** MATERIAL SHOWN **
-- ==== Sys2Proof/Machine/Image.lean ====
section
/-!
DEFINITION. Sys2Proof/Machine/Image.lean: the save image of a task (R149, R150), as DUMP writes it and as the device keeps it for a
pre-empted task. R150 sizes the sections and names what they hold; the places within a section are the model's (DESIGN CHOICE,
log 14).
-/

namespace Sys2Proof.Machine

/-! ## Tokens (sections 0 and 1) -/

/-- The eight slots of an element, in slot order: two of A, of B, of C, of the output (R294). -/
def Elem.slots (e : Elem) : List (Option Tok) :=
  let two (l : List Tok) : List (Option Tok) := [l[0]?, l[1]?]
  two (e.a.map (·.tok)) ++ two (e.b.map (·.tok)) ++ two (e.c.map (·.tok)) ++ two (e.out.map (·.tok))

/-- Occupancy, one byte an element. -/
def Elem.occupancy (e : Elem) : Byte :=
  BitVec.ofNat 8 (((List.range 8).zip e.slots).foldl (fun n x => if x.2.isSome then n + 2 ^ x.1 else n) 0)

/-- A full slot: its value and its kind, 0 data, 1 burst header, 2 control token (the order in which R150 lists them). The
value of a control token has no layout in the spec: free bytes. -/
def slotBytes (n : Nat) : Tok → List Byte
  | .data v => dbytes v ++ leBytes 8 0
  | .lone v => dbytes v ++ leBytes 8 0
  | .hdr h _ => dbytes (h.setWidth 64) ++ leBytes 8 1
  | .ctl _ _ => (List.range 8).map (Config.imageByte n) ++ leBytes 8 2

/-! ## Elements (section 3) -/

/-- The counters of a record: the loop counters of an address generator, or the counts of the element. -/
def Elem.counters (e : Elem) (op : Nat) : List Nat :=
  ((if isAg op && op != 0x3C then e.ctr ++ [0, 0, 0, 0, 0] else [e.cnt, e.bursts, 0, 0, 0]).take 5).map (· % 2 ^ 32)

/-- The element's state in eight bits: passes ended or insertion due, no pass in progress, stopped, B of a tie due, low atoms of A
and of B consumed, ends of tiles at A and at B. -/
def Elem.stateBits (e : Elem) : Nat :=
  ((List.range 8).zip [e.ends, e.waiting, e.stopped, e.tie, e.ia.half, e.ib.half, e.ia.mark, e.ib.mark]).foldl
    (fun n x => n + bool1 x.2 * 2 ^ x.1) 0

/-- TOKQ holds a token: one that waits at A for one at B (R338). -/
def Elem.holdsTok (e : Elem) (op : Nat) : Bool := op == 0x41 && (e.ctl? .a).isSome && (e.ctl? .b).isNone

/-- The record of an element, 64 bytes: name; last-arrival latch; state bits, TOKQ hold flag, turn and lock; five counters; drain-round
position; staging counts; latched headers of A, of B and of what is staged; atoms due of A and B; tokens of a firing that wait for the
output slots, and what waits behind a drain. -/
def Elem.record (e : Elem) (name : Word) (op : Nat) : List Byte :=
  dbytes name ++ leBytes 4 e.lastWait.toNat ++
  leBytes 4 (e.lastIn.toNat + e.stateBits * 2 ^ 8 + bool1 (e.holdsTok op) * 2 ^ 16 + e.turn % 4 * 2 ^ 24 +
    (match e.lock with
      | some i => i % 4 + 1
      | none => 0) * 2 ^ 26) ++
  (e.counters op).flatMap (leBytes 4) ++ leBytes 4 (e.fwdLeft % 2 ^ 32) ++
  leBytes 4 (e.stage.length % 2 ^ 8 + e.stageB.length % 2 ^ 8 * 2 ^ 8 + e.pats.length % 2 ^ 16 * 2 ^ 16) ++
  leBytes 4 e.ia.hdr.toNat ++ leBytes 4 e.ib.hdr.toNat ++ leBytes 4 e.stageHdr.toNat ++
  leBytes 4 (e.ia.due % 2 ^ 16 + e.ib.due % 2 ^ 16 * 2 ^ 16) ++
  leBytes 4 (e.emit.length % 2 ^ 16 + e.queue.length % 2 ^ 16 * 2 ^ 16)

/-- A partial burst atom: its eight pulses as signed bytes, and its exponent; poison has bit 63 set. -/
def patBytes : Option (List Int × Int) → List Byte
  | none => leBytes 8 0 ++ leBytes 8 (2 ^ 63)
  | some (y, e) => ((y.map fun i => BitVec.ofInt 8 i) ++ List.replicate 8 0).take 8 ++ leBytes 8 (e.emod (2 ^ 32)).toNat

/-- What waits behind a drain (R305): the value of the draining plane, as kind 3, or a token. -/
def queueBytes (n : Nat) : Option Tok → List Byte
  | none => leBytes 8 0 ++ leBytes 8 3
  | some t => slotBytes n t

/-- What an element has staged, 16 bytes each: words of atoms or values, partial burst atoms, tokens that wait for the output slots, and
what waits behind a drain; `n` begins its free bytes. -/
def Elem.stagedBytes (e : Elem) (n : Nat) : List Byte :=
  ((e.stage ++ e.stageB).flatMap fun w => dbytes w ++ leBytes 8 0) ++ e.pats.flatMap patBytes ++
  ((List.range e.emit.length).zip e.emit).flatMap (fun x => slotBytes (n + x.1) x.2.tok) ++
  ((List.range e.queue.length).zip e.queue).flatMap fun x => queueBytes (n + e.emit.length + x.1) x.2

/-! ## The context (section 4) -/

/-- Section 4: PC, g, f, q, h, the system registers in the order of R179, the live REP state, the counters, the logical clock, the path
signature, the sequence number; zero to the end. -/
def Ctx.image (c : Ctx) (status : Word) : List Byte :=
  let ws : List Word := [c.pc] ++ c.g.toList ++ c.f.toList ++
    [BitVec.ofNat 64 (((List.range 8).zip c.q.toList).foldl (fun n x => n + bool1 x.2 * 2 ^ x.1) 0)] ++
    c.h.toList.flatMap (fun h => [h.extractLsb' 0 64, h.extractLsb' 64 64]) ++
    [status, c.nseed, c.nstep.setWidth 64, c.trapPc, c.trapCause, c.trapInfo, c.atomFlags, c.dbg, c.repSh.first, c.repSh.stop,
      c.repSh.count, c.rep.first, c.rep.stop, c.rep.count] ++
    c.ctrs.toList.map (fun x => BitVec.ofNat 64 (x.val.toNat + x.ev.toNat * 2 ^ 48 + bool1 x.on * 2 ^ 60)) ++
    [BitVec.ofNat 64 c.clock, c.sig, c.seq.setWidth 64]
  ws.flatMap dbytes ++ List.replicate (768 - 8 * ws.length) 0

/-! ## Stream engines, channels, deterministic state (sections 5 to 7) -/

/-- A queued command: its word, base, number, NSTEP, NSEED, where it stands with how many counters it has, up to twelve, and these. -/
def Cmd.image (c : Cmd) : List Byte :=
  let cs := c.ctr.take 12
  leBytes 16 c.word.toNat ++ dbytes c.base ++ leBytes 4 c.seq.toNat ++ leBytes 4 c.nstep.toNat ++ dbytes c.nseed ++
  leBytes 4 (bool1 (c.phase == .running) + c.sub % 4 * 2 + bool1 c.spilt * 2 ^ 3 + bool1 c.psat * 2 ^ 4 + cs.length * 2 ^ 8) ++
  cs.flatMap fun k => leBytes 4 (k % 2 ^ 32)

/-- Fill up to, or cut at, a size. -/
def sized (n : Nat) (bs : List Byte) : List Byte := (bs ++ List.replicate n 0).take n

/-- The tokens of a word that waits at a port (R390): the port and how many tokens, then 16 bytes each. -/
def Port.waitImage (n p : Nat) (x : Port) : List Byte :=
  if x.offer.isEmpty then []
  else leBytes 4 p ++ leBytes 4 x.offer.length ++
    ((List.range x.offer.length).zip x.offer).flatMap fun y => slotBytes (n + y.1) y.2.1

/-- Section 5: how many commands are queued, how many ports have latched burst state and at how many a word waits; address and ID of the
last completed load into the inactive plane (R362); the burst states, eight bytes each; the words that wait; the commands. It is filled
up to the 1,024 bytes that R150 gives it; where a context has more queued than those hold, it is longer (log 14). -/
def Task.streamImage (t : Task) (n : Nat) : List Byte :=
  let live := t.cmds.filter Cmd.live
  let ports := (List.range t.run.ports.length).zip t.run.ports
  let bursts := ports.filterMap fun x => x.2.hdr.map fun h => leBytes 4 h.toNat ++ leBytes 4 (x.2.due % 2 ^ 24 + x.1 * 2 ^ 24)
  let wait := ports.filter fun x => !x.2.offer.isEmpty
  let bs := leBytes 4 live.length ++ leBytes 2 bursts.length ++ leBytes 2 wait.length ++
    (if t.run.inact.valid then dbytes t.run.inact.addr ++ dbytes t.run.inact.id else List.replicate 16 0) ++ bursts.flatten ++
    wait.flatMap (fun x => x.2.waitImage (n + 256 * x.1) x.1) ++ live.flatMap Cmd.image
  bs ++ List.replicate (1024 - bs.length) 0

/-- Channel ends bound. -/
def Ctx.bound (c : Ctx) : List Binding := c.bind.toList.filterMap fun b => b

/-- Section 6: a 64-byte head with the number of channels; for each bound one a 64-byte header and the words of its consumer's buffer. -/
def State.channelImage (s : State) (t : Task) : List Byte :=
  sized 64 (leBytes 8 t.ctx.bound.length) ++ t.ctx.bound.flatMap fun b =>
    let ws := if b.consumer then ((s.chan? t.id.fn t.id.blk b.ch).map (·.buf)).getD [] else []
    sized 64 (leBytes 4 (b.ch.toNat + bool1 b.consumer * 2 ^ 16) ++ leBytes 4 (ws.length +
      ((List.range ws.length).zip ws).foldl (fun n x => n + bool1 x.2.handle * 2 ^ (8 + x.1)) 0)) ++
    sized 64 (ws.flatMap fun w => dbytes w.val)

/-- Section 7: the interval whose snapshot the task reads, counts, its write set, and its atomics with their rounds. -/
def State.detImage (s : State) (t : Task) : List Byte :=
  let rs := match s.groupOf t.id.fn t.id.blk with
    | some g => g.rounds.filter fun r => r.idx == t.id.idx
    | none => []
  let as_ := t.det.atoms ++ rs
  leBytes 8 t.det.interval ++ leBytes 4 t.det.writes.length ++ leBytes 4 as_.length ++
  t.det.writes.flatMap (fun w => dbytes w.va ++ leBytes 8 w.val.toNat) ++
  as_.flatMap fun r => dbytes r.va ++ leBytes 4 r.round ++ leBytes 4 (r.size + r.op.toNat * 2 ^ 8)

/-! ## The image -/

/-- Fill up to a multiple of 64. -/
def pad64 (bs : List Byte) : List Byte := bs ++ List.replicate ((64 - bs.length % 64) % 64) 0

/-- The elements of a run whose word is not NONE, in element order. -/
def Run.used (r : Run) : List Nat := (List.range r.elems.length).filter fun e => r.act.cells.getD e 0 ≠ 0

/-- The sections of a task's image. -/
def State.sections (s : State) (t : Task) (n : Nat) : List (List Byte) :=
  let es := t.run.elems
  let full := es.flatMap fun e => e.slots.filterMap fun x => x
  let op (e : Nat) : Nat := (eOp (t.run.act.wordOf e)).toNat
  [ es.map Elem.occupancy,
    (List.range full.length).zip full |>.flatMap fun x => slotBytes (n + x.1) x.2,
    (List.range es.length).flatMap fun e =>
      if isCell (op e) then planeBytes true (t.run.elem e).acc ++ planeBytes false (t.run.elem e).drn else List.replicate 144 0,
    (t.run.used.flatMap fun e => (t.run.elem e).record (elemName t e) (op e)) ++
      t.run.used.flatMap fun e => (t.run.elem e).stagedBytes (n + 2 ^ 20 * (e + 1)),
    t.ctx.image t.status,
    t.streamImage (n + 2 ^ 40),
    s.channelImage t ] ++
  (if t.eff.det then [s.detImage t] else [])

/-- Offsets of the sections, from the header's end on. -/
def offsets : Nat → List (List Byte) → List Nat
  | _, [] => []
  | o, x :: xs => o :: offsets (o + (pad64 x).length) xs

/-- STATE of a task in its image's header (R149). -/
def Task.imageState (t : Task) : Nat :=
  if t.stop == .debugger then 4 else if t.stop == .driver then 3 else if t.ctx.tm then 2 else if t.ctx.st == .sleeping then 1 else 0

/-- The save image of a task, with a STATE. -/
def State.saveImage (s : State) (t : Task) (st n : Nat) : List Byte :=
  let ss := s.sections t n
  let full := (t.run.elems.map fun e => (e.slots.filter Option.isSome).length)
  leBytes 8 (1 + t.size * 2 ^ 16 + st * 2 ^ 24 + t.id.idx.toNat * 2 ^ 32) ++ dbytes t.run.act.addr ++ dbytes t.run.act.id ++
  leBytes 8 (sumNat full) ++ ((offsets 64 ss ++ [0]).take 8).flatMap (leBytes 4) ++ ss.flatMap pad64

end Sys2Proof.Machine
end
==
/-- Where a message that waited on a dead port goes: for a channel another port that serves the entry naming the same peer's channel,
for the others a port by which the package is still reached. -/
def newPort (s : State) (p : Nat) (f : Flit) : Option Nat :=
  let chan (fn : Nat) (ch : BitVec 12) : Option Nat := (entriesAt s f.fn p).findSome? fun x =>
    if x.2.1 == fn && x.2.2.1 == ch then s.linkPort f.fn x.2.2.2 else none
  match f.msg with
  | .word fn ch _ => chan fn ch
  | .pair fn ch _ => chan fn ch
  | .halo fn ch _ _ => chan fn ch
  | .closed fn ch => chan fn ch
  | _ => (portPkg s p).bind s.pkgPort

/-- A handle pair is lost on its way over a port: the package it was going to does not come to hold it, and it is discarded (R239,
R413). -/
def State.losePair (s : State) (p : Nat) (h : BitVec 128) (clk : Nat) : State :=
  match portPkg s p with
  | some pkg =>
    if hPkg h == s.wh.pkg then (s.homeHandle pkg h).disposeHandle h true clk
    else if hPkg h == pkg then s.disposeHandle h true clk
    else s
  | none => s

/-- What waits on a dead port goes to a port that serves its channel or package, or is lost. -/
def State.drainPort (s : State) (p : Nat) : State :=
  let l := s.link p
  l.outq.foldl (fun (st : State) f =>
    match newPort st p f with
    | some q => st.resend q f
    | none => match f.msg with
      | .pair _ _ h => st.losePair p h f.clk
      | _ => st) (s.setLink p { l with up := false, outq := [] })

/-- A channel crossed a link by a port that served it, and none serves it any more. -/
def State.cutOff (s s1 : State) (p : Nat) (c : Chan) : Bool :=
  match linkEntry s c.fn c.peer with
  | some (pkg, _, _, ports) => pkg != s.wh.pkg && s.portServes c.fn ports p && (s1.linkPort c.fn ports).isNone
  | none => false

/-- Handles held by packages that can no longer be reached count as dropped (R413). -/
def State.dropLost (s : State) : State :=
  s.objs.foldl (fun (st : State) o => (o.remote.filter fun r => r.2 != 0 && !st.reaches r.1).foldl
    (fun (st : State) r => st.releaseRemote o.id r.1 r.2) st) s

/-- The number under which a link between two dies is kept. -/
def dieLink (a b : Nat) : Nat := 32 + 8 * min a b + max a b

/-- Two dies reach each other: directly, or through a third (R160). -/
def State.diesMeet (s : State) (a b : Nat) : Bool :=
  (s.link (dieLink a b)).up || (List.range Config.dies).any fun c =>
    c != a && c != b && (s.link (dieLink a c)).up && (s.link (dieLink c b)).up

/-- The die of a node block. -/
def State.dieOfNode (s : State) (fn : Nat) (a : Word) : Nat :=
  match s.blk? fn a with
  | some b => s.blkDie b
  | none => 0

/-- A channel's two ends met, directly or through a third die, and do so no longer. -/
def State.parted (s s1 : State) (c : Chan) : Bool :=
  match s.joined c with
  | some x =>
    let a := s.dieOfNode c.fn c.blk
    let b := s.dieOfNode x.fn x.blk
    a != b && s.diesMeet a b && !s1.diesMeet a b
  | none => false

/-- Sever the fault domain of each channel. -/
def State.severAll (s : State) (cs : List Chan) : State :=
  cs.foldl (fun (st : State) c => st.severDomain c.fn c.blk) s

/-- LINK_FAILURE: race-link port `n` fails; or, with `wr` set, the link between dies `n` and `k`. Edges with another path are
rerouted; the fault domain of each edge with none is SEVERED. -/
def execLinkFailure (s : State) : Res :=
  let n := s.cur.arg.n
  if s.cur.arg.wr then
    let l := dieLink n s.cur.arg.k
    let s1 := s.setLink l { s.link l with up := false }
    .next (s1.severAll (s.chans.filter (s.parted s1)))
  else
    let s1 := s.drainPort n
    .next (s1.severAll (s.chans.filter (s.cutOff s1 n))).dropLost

** INSTRUCTIONS TO FOLLOW **
Extract all lines from the material above that include the word "live".

** TASK RESPONSE **
/-- Section 4: PC, g, f, q, h, the system registers in the order of R179, the live REP state, the counters, the logical clock, the path
  let live := t.cmds.filter Cmd.live
  let bs := leBytes 4 live.length ++ leBytes 2 bursts.length ++ leBytes 2 wait.length ++
    wait.flatMap (fun x => x.2.waitImage (n + 256 * x.1) x.1) ++ live.flatMap Cmd.image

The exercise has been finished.